David Keith, Gordon McKay Professor of Applied Physics at Harvard School of Engineering and Applied Sciences and Professor of Public Policy at Harvard Kennedy School, has been a leading voice for assessing the risks and implications of large-scale deployment of geoengineering to help cool the planet. Keith’s 2013 book, A Case for Climate Engineering, lays out how geoengineering might fit into a larger program for managing climate change (complementing steps to reduce carbon dioxide emissions and devise adaptation strategies). He recently detailed a potential small-scale solar radiation management experiment in which chemicals would be dispersed in the high atmosphere to reflect sunlight away from the Earth’s surface. He has also suggested a scenario for analyzing the risks and benefits of geoengineering, and proposed frameworks for the governance of geoengineering testing by nation states.
Keith spoke about what impact the new NAS reports may have on the policy and science of geoengineering.
What is the significance of the National Academies taking up this topic?

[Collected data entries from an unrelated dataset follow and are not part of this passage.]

-- ==== Sys2Proof/Machine/Bytes.lean ====
section
/-! DEFINITION. Byte strings and integers (00_scope.md R11, R12; 20_memory.md R71): everything the block reads or writes is
little-endian. -/

namespace Sys2Proof.Machine

/-- `LE(s)`, the little-endian value of a byte string (00_scope.md R11). -/
def leVal : List Byte → Nat
  | [] => 0
  | b :: bs => b.toNat + 256 * leVal bs

/-- `LEn(v)`, the `n` bytes with little-endian value `v`, for `v < 2^(8n)` (00_scope.md R11). -/
def leBytes : Nat → Nat → List Byte
  | 0, _ => []
  | n + 1, v => BitVec.ofNat 8 v :: leBytes n (v / 256)

/-- `signed8(b)` (00_scope.md R12). -/
def signed8 (b : Byte) : Int := if b.toNat < 128 then b.toNat else (b.toNat : Int) - 256

/-- `LE32W(b, i)`, the little-endian word at bytes 4i .. 4i+3 (45_salsa20.md, section 1). -/
def leWord (bs : List Byte) (i : Nat) : Word := BitVec.ofNat 32 (leVal ((bs.drop (4 * i)).take 4))

/-- The four little-endian bytes of a word (45_salsa20.md R239). -/
def wordBytes (w : Word) : List Byte := leBytes 4 w.toNat

/-- `rotl32(v, c)` for 0 < c < 32 (00_scope.md R12). -/
def rotl (v : Word) (c : Nat) : Word := (v <<< c) + (v >>> (32 - c))

end Sys2Proof.Machine
end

KEITH: The Academy has dealt with geoengineering as a part of broader energy and climate studies since the late 1970s, but this is the first report devoted to the topic. It serves as a marker of the extent to which solar geoengineering is becoming a more normal part of the science and policy of climate change.
Do the NAS studies bring us closer to deployment of small-scale geoengineering experiments?
KEITH: By endorsing research on solar geoengineering and explicitly including a discussion of small-scale experiments along with a discussion of their scientific merits and possible regulation, I believe the Academy has made it easier for government agencies to fund such research. Many program managers in U.S. government science agencies have been favorably inclined to fund research on solar geoengineering but have been held back by a sense that they needed a high-level political okay. My hope is that this report will, de facto, give program managers the confidence to move ahead with science funding even in the absence of an explicit new program.
You’ve made the point that governance of geoengineering is paramount. Do you see a path for establishing international consensus on how to regulate efforts in this area?
KEITH: Consensus, no. But little or nothing is done in the international arena with full consensus. A more reasonable goal is alignment of a coalition of countries that represent a reasonable cross-section of the world, north and south, east and west. Such a coalition might support a broad research program through various mechanisms from a simple memorandum of understanding to information exchange which could be a useful first step on the road to multilateral control.
Geoengineering opponents cite the moral hazard argument—that pursuing these approaches will shift the focus away from efforts to reduce emissions of the greenhouse gases that cause warming. Do the NAS reports address this?
KEITH: Not in a deep way, but that is a hard ask. The fundamental job of the Academy is to provide assessment about the state of science, including social science, and about the prospects for research.
To what extent are the obstacles to an informed policy on geoengineering technical and to what extent are they social or political?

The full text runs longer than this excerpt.